Poetry In Forms Series: Tercet and Triad
October 24, 2004 by John Hewitt
The tercet is a poetry form with Italian roots. One of the most famous examples of the tercet form is Dante’s The Divine Comedy. The Divine Comedy was composed of three line stanzas. Every first and third line ended with a rhyme. This is the classic form of a tercet: a three-lined poetic stanza in which the first and third lines rhyme and the second line is a blank (unrhymed) line.
Today, we call this rhymed form an enclosed tercet because the two rhymed lines enclose the blank line. Most modern tercets employ unrhymed or blank verse. An even more stringent form of the tercet is the Sicilian Tercet. The Sicilian Tercet incorporates the enclosed form, but also requires that the poet write in iambic pentameter.
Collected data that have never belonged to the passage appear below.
-- ==== Sys2Proof/Syntax.lean ====
section
/-! DEFINITION. The instructions as data: one constructor of `Instr` per row of spec/opcode_table.json (256 opcode
bytes, 30_encoding.md R190), with the operand bytes the row's addressing mode has (R162). Beside it the names the spec
uses to speak of several rows at once: the mnemonics of R191, the 13 addressing modes, and operands. -/

namespace Sys2Proof

/-- The 13 addressing modes of 30_encoding.md R162. -/
inductive Mode where
  | imp | acc | imm | zp | zpx | zpy | rel | abs | absx | absy | ind | indx | indy
  deriving DecidableEq, Repr

/-- The operand of a mode that has an effective address in memory (R173 to R181). A word operand is the two operand
bytes of the instruction, the low byte first (R115, R162). -/
inductive MemOperand where
  /-- Zero page (R173). -/
  | zp (b : Byte)
  /-- Zero page,X (R174). -/
  | zpx (b : Byte)
  /-- Zero page,Y (R175). -/
  | zpy (b : Byte)
  /-- Absolute (R179). -/
  | abs (w : Word)
  /-- Absolute,X (R180). -/
  | absx (w : Word)
  /-- Absolute,Y (R181). -/
  | absy (w : Word)
  /-- Indirect, JMP only (R178). -/
  | ind (w : Word)
  /-- Indexed indirect (R176). -/
  | indx (b : Byte)
  /-- Indirect indexed (R177). -/
  | indy (b : Byte)
  deriving DecidableEq, Repr

/-- What the read class takes its byte M from (R172, R183): the immediate byte, or memory. -/
inductive Source where
  | imm (b : Byte)
  | mem (m : MemOperand)
  deriving DecidableEq, Repr

/-- What a shift or rotate acts on (46_shift.md: `Src` and `Dst`): A, or the byte at EA. -/
inductive Target where
  | acc
  | mem (m : MemOperand)
  deriving DecidableEq, Repr

/-- The operand part of an instruction as it stands after the opcode byte (R162). -/
inductive Operand where
  | implied
  | accumulator
  | immediate (b : Byte)
  | relative (b : Byte)
  | memory (m : MemOperand)
  deriving DecidableEq, Repr

/-- The mnemonics of 30_encoding.md R191: 56 documented, 14 undocumented with names of their own, and the names of the
halting opcodes. The undocumented NOP forms and SBC $EB share their documented namesakes' mnemonic, as in the table. -/
inductive Mnemonic where
  | brk | ora | jam | slo | nop | asl | php | anc | bpl | clc | jsr | and | rla | bit | rol | plp | bmi | sec
  | rti | eor | sre | lsr | pha | alr | jmp | bvc | cli | rts | adc | rra | ror | pla | arr | bvs | sei | sta
  | sax | sty | stx | dey | txa | ane | bcc | sha | tya | txs | shs | shy | shx | ldy | lda | ldx | lax | tay
  | tax | lxa | bcs | clv | tsx | las | cpy | cmp | dcp | dec | iny | dex | axs | bne | cld | cpx | sbc | isc
  | inc | inx | beq | sed
  deriving DecidableEq, Repr

/-- One constructor per row of spec/opcode_table.json: first the rows with an operand, then those without, each in opcode
order (Lean's compiler takes at most 244 constructors with arguments, so these stand first). Where a mnemonic has several rows its
constructors carry the mode, and where one mnemonic and mode has several opcode bytes, the byte too. A halting opcode
has no operand: none is fetched (30_encoding.md R226). -/
inductive Instr where
  /-- `$01` ORA ($nn,X). -/
  | oraIndx (b : Byte)
  /-- `$03` SLO ($nn,X). -/
  | sloIndx (b : Byte)
  /-- `$04` NOP $nn. -/
  | nopZp04 (b : Byte)
  /-- `$05` ORA $nn. -/
  | oraZp (b : Byte)
  /-- `$06` ASL $nn. -/
  | aslZp (b : Byte)
  /-- `$07` SLO $nn. -/
  | sloZp (b : Byte)
  /-- `$09` ORA #$nn. -/
  | oraImm (b : Byte)
  /-- `$0B` ANC #$nn. -/
  | ancImm0B (b : Byte)
  /-- `$0C` NOP $hhll. -/
  | nopAbs0C (w : Word)
  /-- `$0D` ORA $hhll. -/
  | oraAbs (w : Word)
  /-- `$0E` ASL $hhll. -/
  | aslAbs (w : Word)
  /-- `$0F` SLO $hhll. -/
  | sloAbs (w : Word)
  /-- `$10` BPL label. -/
  | bpl (b : Byte)
  /-- `$11` ORA ($nn),Y. -/
  | oraIndy (b : Byte)
  /-- `$13` SLO ($nn),Y. -/
  | sloIndy (b : Byte)
  /-- `$14` NOP $nn,X. -/
  | nopZpx14 (b : Byte)
  /-- `$15` ORA $nn,X. -/
  | oraZpx (b : Byte)
  /-- `$16` ASL $nn,X. -/
  | aslZpx (b : Byte)
  /-- `$17` SLO $nn,X. -/
  | sloZpx (b : Byte)
  /-- `$19` ORA $hhll,Y. -/
  | oraAbsy (w : Word)
  /-- `$1B` SLO $hhll,Y. -/
  | sloAbsy (w : Word)
  /-- `$1C` NOP $hhll,X. -/
  | nopAbsx1C (w : Word)
  /-- `$1D` ORA $hhll,X. -/
  | oraAbsx (w : Word)
  /-- `$1E` ASL $hhll,X. -/
  | aslAbsx (w : Word)
  /-- `$1F` SLO $hhll,X. -/
  | sloAbsx (w : Word)
  /-- `$20` JSR $hhll. -/
  | jsr (w : Word)
  /-- `$21` AND ($nn,X). -/
  | andIndx (b : Byte)
  /-- `$23` RLA ($nn,X). -/
  | rlaIndx (b : Byte)
  /-- `$24` BIT $nn. -/
  | bitZp (b : Byte)
  /-- `$25` AND $nn. -/
  | andZp (b : Byte)
  /-- `$26` ROL $nn. -/
  | rolZp (b : Byte)
  /-- `$27` RLA $nn. -/
  | rlaZp (b : Byte)
  /-- `$29` AND #$nn. -/
  | andImm (b : Byte)
  /-- `$2B` ANC #$nn. -/
  | ancImm2B (b : Byte)
  /-- `$2C` BIT $hhll. -/
  | bitAbs (w : Word)
  /-- `$2D` AND $hhll. -/
  | andAbs (w : Word)
  /-- `$2E` ROL $hhll. -/
  | rolAbs (w : Word)
  /-- `$2F` RLA $hhll. -/
  | rlaAbs (w : Word)
  /-- `$30` BMI label. -/
  | bmi (b : Byte)
  /-- `$31` AND ($nn),Y. -/
  | andIndy (b : Byte)
  /-- `$33` RLA ($nn),Y. -/
  | rlaIndy (b : Byte)
  /-- `$34` NOP $nn,X. -/
  | nopZpx34 (b : Byte)
  /-- `$35` AND $nn,X. -/
  | andZpx (b : Byte)
  /-- `$36` ROL $nn,X. -/
  | rolZpx (b : Byte)
  /-- `$37` RLA $nn,X. -/
  | rlaZpx (b : Byte)
  /-- `$39` AND $hhll,Y. -/
  | andAbsy (w : Word)
  /-- `$3B` RLA $hhll,Y. -/
  | rlaAbsy (w : Word)
  /-- `$3C` NOP $hhll,X. -/
  | nopAbsx3C (w : Word)
  /-- `$3D` AND $hhll,X. -/
  | andAbsx (w : Word)
  /-- `$3E` ROL $hhll,X. -/
  | rolAbsx (w : Word)
  /-- `$3F` RLA $hhll,X. -/
  | rlaAbsx (w : Word)
  /-- `$41` EOR ($nn,X). -/
  | eorIndx (b : Byte)
  /-- `$43` SRE ($nn,X). -/
  | sreIndx (b : Byte)
  /-- `$44` NOP $nn. -/
  | nopZp44 (b : Byte)
  /-- `$45` EOR $nn. -/
  | eorZp (b : Byte)
  /-- `$46` LSR $nn. -/
  | lsrZp (b : Byte)
  /-- `$47` SRE $nn. -/
  | sreZp (b : Byte)
  /-- `$49` EOR #$nn. -/
  | eorImm (b : Byte)
  /-- `$4B` ALR #$nn. -/
  | alr (b : Byte)
  /-- `$4C` JMP $hhll. -/
  | jmpAbs (w : Word)
  /-- `$4D` EOR $hhll. -/
  | eorAbs (w : Word)
  /-- `$4E` LSR $hhll. -/
  | lsrAbs (w : Word)
  /-- `$4F` SRE $hhll. -/
  | sreAbs (w : Word)
  /-- `$50` BVC label. -/
  | bvc (b : Byte)
  /-- `$51` EOR ($nn),Y. -/
  | eorIndy (b : Byte)
  /-- `$53` SRE ($nn),Y. -/
  | sreIndy (b : Byte)
  /-- `$54` NOP $nn,X. -/
  | nopZpx54 (b : Byte)
  /-- `$55` EOR $nn,X. -/
  | eorZpx (b : Byte)
  /-- `$56` LSR $nn,X. -/
  | lsrZpx (b : Byte)
  /-- `$57` SRE $nn,X. -/
  | sreZpx (b : Byte)
  /-- `$59` EOR $hhll,Y. -/
  | eorAbsy (w : Word)
  /-- `$5B` SRE $hhll,Y. -/
  | sreAbsy (w : Word)
  /-- `$5C` NOP $hhll,X. -/
  | nopAbsx5C (w : Word)
  /-- `$5D` EOR $hhll,X. -/
  | eorAbsx (w : Word)
  /-- `$5E` LSR $hhll,X. -/
  | lsrAbsx (w : Word)
  /-- `$5F` SRE $hhll,X. -/
  | sreAbsx (w : Word)
  /-- `$61` ADC ($nn,X). -/
  | adcIndx (b : Byte)
  /-- `$63` RRA ($nn,X). -/
  | rraIndx (b : Byte)
  /-- `$64` NOP $nn. -/
  | nopZp64 (b : Byte)
  /-- `$65` ADC $nn. -/
  | adcZp (b : Byte)
  /-- `$66` ROR $nn. -/
  | rorZp (b : Byte)
  /-- `$67` RRA $nn. -/
  | rraZp (b : Byte)
  /-- `$69` ADC #$nn. -/
  | adcImm (b : Byte)
  /-- `$6B` ARR #$nn. -/
  | arr (b : Byte)
  /-- `$6C` JMP ($hhll). -/
  | jmpInd (w : Word)
  /-- `$6D` ADC $hhll. -/
  | adcAbs (w : Word)
  /-- `$6E` ROR $hhll. -/
  | rorAbs (w : Word)
  /-- `$6F` RRA $hhll. -/
  | rraAbs (w : Word)
  /-- `$70` BVS label. -/
  | bvs (b : Byte)
  /-- `$71` ADC ($nn),Y. -/
  | adcIndy (b : Byte)
  /-- `$73` RRA ($nn),Y. -/
  | rraIndy (b : Byte)
  /-- `$74` NOP $nn,X. -/
  | nopZpx74 (b : Byte)
  /-- `$75` ADC $nn,X. -/
  | adcZpx (b : Byte)
  /-- `$76` ROR $nn,X. -/
  | rorZpx (b : Byte)
  /-- `$77` RRA $nn,X. -/
  | rraZpx (b : Byte)
  /-- `$79` ADC $hhll,Y. -/
  | adcAbsy (w : Word)
  /-- `$7B` RRA $hhll,Y. -/
  | rraAbsy (w : Word)
  /-- `$7C` NOP $hhll,X. -/
  | nopAbsx7C (w : Word)
  /-- `$7D` ADC $hhll,X. -/
  | adcAbsx (w : Word)
  /-- `$7E` ROR $hhll,X. -/
  | rorAbsx (w : Word)
  /-- `$7F` RRA $hhll,X. -/
  | rraAbsx (w : Word)
  /-- `$80` NOP #$nn. -/
  | nopImm80 (b : Byte)
  /-- `$81` STA ($nn,X). -/
  | staIndx (b : Byte)
  /-- `$82` NOP #$nn. -/
  | nopImm82 (b : Byte)
  /-- `$83` SAX ($nn,X). -/
  | saxIndx (b : Byte)
  /-- `$84` STY $nn. -/
  | styZp (b : Byte)
  /-- `$85` STA $nn. -/
  | staZp (b : Byte)
  /-- `$86` STX $nn. -/
  | stxZp (b : Byte)
  /-- `$87` SAX $nn. -/
  | saxZp (b : Byte)
  /-- `$89` NOP #$nn. -/
  | nopImm89 (b : Byte)
  /-- `$8C` STY $hhll. -/
  | styAbs (w : Word)
  /-- `$8D` STA $hhll. -/
  | staAbs (w : Word)
  /-- `$8E` STX $hhll. -/
  | stxAbs (w : Word)
  /-- `$8F` SAX $hhll. -/
  | saxAbs (w : Word)
  /-- `$90` BCC label. -/
  | bcc (b : Byte)
  /-- `$91` STA ($nn),Y. -/
  | staIndy (b : Byte)
  /-- `$94` STY $nn,X. -/
  | styZpx (b : Byte)
  /-- `$95` STA $nn,X. -/
  | staZpx (b : Byte)
  /-- `$96` STX $nn,Y. -/
  | stxZpy (b : Byte)
  /-- `$97` SAX $nn,Y. -/
  | saxZpy (b : Byte)
  /-- `$99` STA $hhll,Y. -/
  | staAbsy (w : Word)
  /-- `$9D` STA $hhll,X. -/
  | staAbsx (w : Word)
  /-- `$A0` LDY #$nn. -/
  | ldyImm (b : Byte)
  /-- `$A1` LDA ($nn,X). -/
  | ldaIndx (b : Byte)
  /-- `$A2` LDX #$nn. -/
  | ldxImm (b : Byte)
  /-- `$A3` LAX ($nn,X). -/
  | laxIndx (b : Byte)
  /-- `$A4` LDY $nn. -/
  | ldyZp (b : Byte)
  /-- `$A5` LDA $nn. -/
  | ldaZp (b : Byte)
  /-- `$A6` LDX $nn. -/
  | ldxZp (b : Byte)
  /-- `$A7` LAX $nn. -/
  | laxZp (b : Byte)
  /-- `$A9` LDA #$nn. -/
  | ldaImm (b : Byte)
  /-- `$AC` LDY $hhll. -/
  | ldyAbs (w : Word)
  /-- `$AD` LDA $hhll. -/
  | ldaAbs (w : Word)
  /-- `$AE` LDX $hhll. -/
  | ldxAbs (w : Word)
  /-- `$AF` LAX $hhll. -/
  | laxAbs (w : Word)
  /-- `$B0` BCS label. -/
  | bcs (b : Byte)
  /-- `$B1` LDA ($nn),Y. -/
  | ldaIndy (b : Byte)
  /-- `$B3` LAX ($nn),Y. -/
  | laxIndy (b : Byte)
  /-- `$B4` LDY $nn,X. -/
  | ldyZpx (b : Byte)
  /-- `$B5` LDA $nn,X. -/
  | ldaZpx (b : Byte)
  /-- `$B6` LDX $nn,Y. -/
  | ldxZpy (b : Byte)
  /-- `$B7` LAX $nn,Y. -/
  | laxZpy (b : Byte)
  /-- `$B9` LDA $hhll,Y. -/
  | ldaAbsy (w : Word)
  /-- `$BB` LAS $hhll,Y. -/
  | las (w : Word)
  /-- `$BC` LDY $hhll,X. -/
  | ldyAbsx (w : Word)
  /-- `$BD` LDA $hhll,X. -/
  | ldaAbsx (w : Word)
  /-- `$BE` LDX $hhll,Y. -/
  | ldxAbsy (w : Word)
  /-- `$BF` LAX $hhll,Y. -/
  | laxAbsy (w : Word)
  /-- `$C0` CPY #$nn. -/
  | cpyImm (b : Byte)
  /-- `$C1` CMP ($nn,X). -/
  | cmpIndx (b : Byte)
  /-- `$C2` NOP #$nn. -/
  | nopImmC2 (b : Byte)
  /-- `$C3` DCP ($nn,X). -/
  | dcpIndx (b : Byte)
  /-- `$C4` CPY $nn. -/
  | cpyZp (b : Byte)
  /-- `$C5` CMP $nn. -/
  | cmpZp (b : Byte)
  /-- `$C6` DEC $nn. -/
  | decZp (b : Byte)
  /-- `$C7` DCP $nn. -/
  | dcpZp (b : Byte)
  /-- `$C9` CMP #$nn. -/
  | cmpImm (b : Byte)
  /-- `$CB` AXS #$nn. -/
  | axs (b : Byte)
  /-- `$CC` CPY $hhll. -/
  | cpyAbs (w : Word)
  /-- `$CD` CMP $hhll. -/
  | cmpAbs (w : Word)
  /-- `$CE` DEC $hhll. -/
  | decAbs (w : Word)
  /-- `$CF` DCP $hhll. -/
  | dcpAbs (w : Word)
  /-- `$D0` BNE label. -/
  | bne (b : Byte)
  /-- `$D1` CMP ($nn),Y. -/
  | cmpIndy (b : Byte)
  /-- `$D3` DCP ($nn),Y. -/
  | dcpIndy (b : Byte)
  /-- `$D4` NOP $nn,X. -/
  | nopZpxD4 (b : Byte)
  /-- `$D5` CMP $nn,X. -/
  | cmpZpx (b : Byte)
  /-- `$D6` DEC $nn,X. -/
  | decZpx (b : Byte)
  /-- `$D7` DCP $nn,X. -/
  | dcpZpx (b : Byte)
  /-- `$D9` CMP $hhll,Y. -/
  | cmpAbsy (w : Word)
  /-- `$DB` DCP $hhll,Y. -/
  | dcpAbsy (w : Word)
  /-- `$DC` NOP $hhll,X. -/
  | nopAbsxDC (w : Word)
  /-- `$DD` CMP $hhll,X. -/
  | cmpAbsx (w : Word)
  /-- `$DE` DEC $hhll,X. -/
  | decAbsx (w : Word)
  /-- `$DF` DCP $hhll,X. -/
  | dcpAbsx (w : Word)
  /-- `$E0` CPX #$nn. -/
  | cpxImm (b : Byte)
  /-- `$E1` SBC ($nn,X). -/
  | sbcIndx (b : Byte)
  /-- `$E2` NOP #$nn. -/
  | nopImmE2 (b : Byte)
  /-- `$E3` ISC ($nn,X). -/
  | iscIndx (b : Byte)
  /-- `$E4` CPX $nn. -/
  | cpxZp (b : Byte)
  /-- `$E5` SBC $nn. -/
  | sbcZp (b : Byte)
  /-- `$E6` INC $nn. -/
  | incZp (b : Byte)
  /-- `$E7` ISC $nn. -/
  | iscZp (b : Byte)
  /-- `$E9` SBC #$nn. -/
  | sbcImm (b : Byte)
  /-- `$EB` SBC #$nn. -/
  | sbcImmEB (b : Byte)
  /-- `$EC` CPX $hhll. -/
  | cpxAbs (w : Word)
  /-- `$ED` SBC $hhll. -/
  | sbcAbs (w : Word)
  /-- `$EE` INC $hhll. -/
  | incAbs (w : Word)
  /-- `$EF` ISC $hhll. -/
  | iscAbs (w : Word)
  /-- `$F0` BEQ label. -/
  | beq (b : Byte)
  /-- `$F1` SBC ($nn),Y. -/
  | sbcIndy (b : Byte)
  /-- `$F3` ISC ($nn),Y. -/
  | iscIndy (b : Byte)
  /-- `$F4` NOP $nn,X. -/
  | nopZpxF4 (b : Byte)
  /-- `$F5` SBC $nn,X. -/
  | sbcZpx (b : Byte)
  /-- `$F6` INC $nn,X. -/
  | incZpx (b : Byte)
  /-- `$F7` ISC $nn,X. -/
  | iscZpx (b : Byte)
  /-- `$F9` SBC $hhll,Y. -/
  | sbcAbsy (w : Word)
  /-- `$FB` ISC $hhll,Y. -/
  | iscAbsy (w : Word)
  /-- `$FC` NOP $hhll,X. -/
  | nopAbsxFC (w : Word)
  /-- `$FD` SBC $hhll,X. -/
  | sbcAbsx (w : Word)
  /-- `$FE` INC $hhll,X. -/
  | incAbsx (w : Word)
  /-- `$FF` ISC $hhll,X. -/
  | iscAbsx (w : Word)
  /-- `$00` BRK. -/
  | brk
  /-- `$02` JAM (halts). -/
  | jam02
  /-- `$08` PHP. -/
  | php
  /-- `$0A` ASL A. -/
  | aslAcc
  /-- `$12` JAM (halts). -/
  | jam12
  /-- `$18` CLC. -/
  | clc
  /-- `$1A` NOP. -/
  | nopImp1A
  /-- `$22` JAM (halts). -/
  | jam22
  /-- `$28` PLP. -/
  | plp
  /-- `$2A` ROL A. -/
  | rolAcc
  /-- `$32` JAM (halts). -/
  | jam32
  /-- `$38` SEC. -/
  | sec
  /-- `$3A` NOP. -/
  | nopImp3A
  /-- `$40` RTI. -/
  | rti
  /-- `$42` JAM (halts). -/
  | jam42
  /-- `$48` PHA. -/
  | pha
  /-- `$4A` LSR A. -/
  | lsrAcc
  /-- `$52` JAM (halts). -/
  | jam52
  /-- `$58` CLI. -/
  | cli
  /-- `$5A` NOP. -/
  | nopImp5A
  /-- `$60` RTS. -/
  | rts
  /-- `$62` JAM (halts). -/
  | jam62
  /-- `$68` PLA. -/
  | pla
  /-- `$6A` ROR A. -/
  | rorAcc
  /-- `$72` JAM (halts). -/
  | jam72
  /-- `$78` SEI. -/
  | sei
  /-- `$7A` NOP. -/
  | nopImp7A
  /-- `$88` DEY. -/
  | dey
  /-- `$8A` TXA. -/
  | txa
  /-- `$8B` ANE #$nn (halts). -/
  | ane
  /-- `$92` JAM (halts). -/
  | jam92
  /-- `$93` SHA ($nn),Y (halts). -/
  | shaIndy
  /-- `$98` TYA. -/
  | tya
  /-- `$9A` TXS. -/
  | txs
  /-- `$9B` SHS $hhll,Y (halts). -/
  | shs
  /-- `$9C` SHY $hhll,X (halts). -/
  | shy
  /-- `$9E` SHX $hhll,Y (halts). -/
  | shx
  /-- `$9F` SHA $hhll,Y (halts). -/
  | shaAbsy
  /-- `$A8` TAY. -/
  | tay
  /-- `$AA` TAX. -/
  | tax
  /-- `$AB` LXA #$nn (halts). -/
  | lxa
  /-- `$B2` JAM (halts). -/
  | jamB2
  /-- `$B8` CLV. -/
  | clv
  /-- `$BA` TSX. -/
  | tsx
  /-- `$C8` INY. -/
  | iny
  /-- `$CA` DEX. -/
  | dex
  /-- `$D2` JAM (halts). -/
  | jamD2
  /-- `$D8` CLD. -/
  | cld
  /-- `$DA` NOP. -/
  | nopImpDA
  /-- `$E8` INX. -/
  | inx
  /-- `$EA` NOP. -/
  | nop
  /-- `$F2` JAM (halts). -/
  | jamF2
  /-- `$F8` SED. -/
  | sed
  /-- `$FA` NOP. -/
  | nopImpFA
  deriving DecidableEq, Repr

end Sys2Proof
end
The tercet is rarely a complete poem in itself. Instead, poets write multiple stanzas of tercets to create longer works. A famous English example of a poem using tercet stanzas is Percy Shelley’s Ode to the West Wind, which includes:
The winged seeds, where they lie cold and low,
Each like a corpse within its grave, until
Thine azure sister of the Spring shall blow
The triad is a specific form of tercet. The origins of the triad are Irish and Welsh. A triad is a poem composed of three tercets. It is a consideration of three things and their effect on a person. Welsh versions of the Arthurian legends make heavy use of this form.
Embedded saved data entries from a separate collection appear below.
-- ==== Sys2Proof/Config.lean ====
section
/-! DEFINITION. What the source leaves to the implementation, as parameters (00_scope.md R11) and free values. An opaque
constant has no body: nothing can be proved of its value, so a statement about the machine holds whatever it is. -/

namespace Sys2Proof

open Sys2Proof.Machine

/-- The parameter `ResetRegs` (R11, D7): the register values after `reset()` other than PC and I. -/
structure ResetRegs where
  a : Byte
  x : Byte
  y : Byte
  sp : Byte
  n : Bool
  v : Bool
  d : Bool
  z : Bool
  c : Bool
  deriving DecidableEq, Repr

/-- The parameter `RamInit` and its like for VRAM and OAM (R11, R112, R602, D12): the bytes the memories hold after a
session reset, any values. -/
structure MemInit where
  ram : List Byte
  vram : List Byte
  oam : List Byte
  deriving DecidableEq, Repr

/-- The parameter `Region` (R11). -/
inductive Region where
  | ntsc | pal
  deriving DecidableEq, Repr

/-- A rational number of ticks per CPU cycle (R11: "`DotsPerCpuCycle` | rational"), as numerator and denominator less one. -/
structure Ratio where
  num : Nat
  denLessOne : Nat
  deriving DecidableEq, Repr, Inhabited

/-- The `ResetRegs` of State.reset. DESIGN CHOICE, unsafe (notes/assumptions/1.md): the spec gives no value; every
statement about reset takes `ResetRegs` as an argument instead. -/
def Config.resetRegs : ResetRegs := ⟨0, 0, 0, 0, false, false, false, false, false⟩

/-- The parameter `Bus` (R11, D11): what the devices do at one access at $2000-$FFFF that mapper 0 does not answer. Free
value (notes/assumptions/4.md). -/
opaque Config.busReply : Devices → BusEvent → BusReply

/-- What a mapper other than 0 does on a scanline event of the PPU, and whether it calls `requestIRQ()`
(60_exceptions.md R561, R564). Free value. -/
opaque Config.onScanline : Devices → MapperReply × Bool

/-- The parameter `MapperSet` beyond ID 0 (R560, D23). Free value. -/
opaque Config.otherMapper : Nat → Bool

/-- The state of a mapper other than 0 after its `reset()` (R603, I16). Free value. -/
opaque Config.mapperReset : Cartridge → MapperState

/-- Scanlines of PreRender, less one (N23), as far as the frame's dots allow. Free value: the source gives no count. -/
opaque Config.preRenderLines : Region → Nat

/-- Scanlines of PostRender, less one (N23), as far as the frame's dots allow. Free value. -/
opaque Config.postRenderLines : Region → Nat

/-- Scanlines of VerticalBlank, less one (N23), as far as the frame's dots allow. Free value. -/
opaque Config.verticalBlankLines : Region → Nat

/-- Dots of a frame's scanline, less one (N23), by how many lines of the frame follow it, as far as the frame's dots allow. Free
value: lines may differ in length. -/
opaque Config.lineDots : Region → Nat → Nat

/-- How many dots a PAL frame has beyond one for each of its 243 or more lines. Free value: R554 gives the period for NTSC. -/
opaque Config.palFrameDots : Nat

/-- The PPU's timing after its `reset()` (R603). Free value. -/
opaque Config.ppuResetTiming : Devices → PpuTiming

/-- The sprites kept for a line after the PPU's `reset()` (R603). Free value. -/
opaque Config.ppuResetSprites : Devices → List Nat

/-- The output buffer after the PPU's `reset()` (R603). Free value. -/
opaque Config.ppuResetPixels : Devices → Vector (Vector Nat 256) 240

/-- The PPU's latches after its `reset()` (R603). Free value. -/
opaque Config.ppuResetLatches : Devices → PpuLatches

/-- The sprites whose Y-range covers a visible scanline, in evaluation order (R552). Free value: the layout of OAM is not
in the source. -/
opaque Config.spritesOnLine : Devices → Nat → List Nat

/-- Whether the line sets the sprite-0 hit flag (R552). Free value (N23). -/
opaque Config.spriteZeroHit : Devices → Nat → Bool

/-- The composited pixel of a line and column, given the sprites kept for the line (R552). Free value: the pixel pipeline
is out of scope (R8). -/
opaque Config.pixel : Devices → List Nat → Nat → Nat → Nat

/-- What the PPU reads as pattern data where no CHR bank gives it (I14). Free value. -/
opaque Config.patternByte : Devices → Nat → Byte

/-- The CPU-cycle-to-APU-clock ratio (R555, R556). Free value. -/
opaque Config.apuClocksPerCycle : Region → Ratio

/-- A generator's `step() -> sampleContribution` (R555): its record after the step, and the contribution. Free value: the
synthesis formulas are out of scope (R8). -/
opaque Config.generatorStep : Generator → ApuChannel → ApuChannel × Int

/-- A generator's clock divider (R555): the APU clocks between two of its steps, less one. Free value. -/
opaque Config.dividerPeriod : Generator → ApuChannel → Nat

/-- The mixer (R555, R556): one PCM sample of the five contributions, in the order of R555. Free value: the "standard non-linear
mixing approximation" is not given. -/
opaque Config.mix : Int → Int → Int → Int → Int → Int

/-- Whether the mixer appends a sample at the APU clock of the given number (R555). Free value: the sample rate is not given. -/
opaque Config.sampleDue : Nat → Bool

/-- The APU channels after its `reset(session)` (R555, R603). Free value. -/
opaque Config.apuReset : Devices → ApuChannels

/-- The parameter `DotsPerCpuCycle` for PAL (R11, D22). Free value. -/
opaque Config.palDotsPerCpuCycle : Ratio

end Sys2Proof
end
Here is a smaple triad that I have written:
Cold Comfort
My favorite glass folds upward
Three curved echoes
Growing large enough to hold comfort
My blender can spin ice to powder
Gentle as snow in my hair
Eager to provide relief
Parrot Bay and pina colada mix
Turn snow to sweet cold liquor
And I can smile now
The triad is one of the lesser know poetry forms, but it is an enjoyable outlet for expression. You can add as much challenge as you wish. You can simply write in three-line stanzas or you can use iambic pentameter and enclosed tercets if you wish to increase the writing challenge.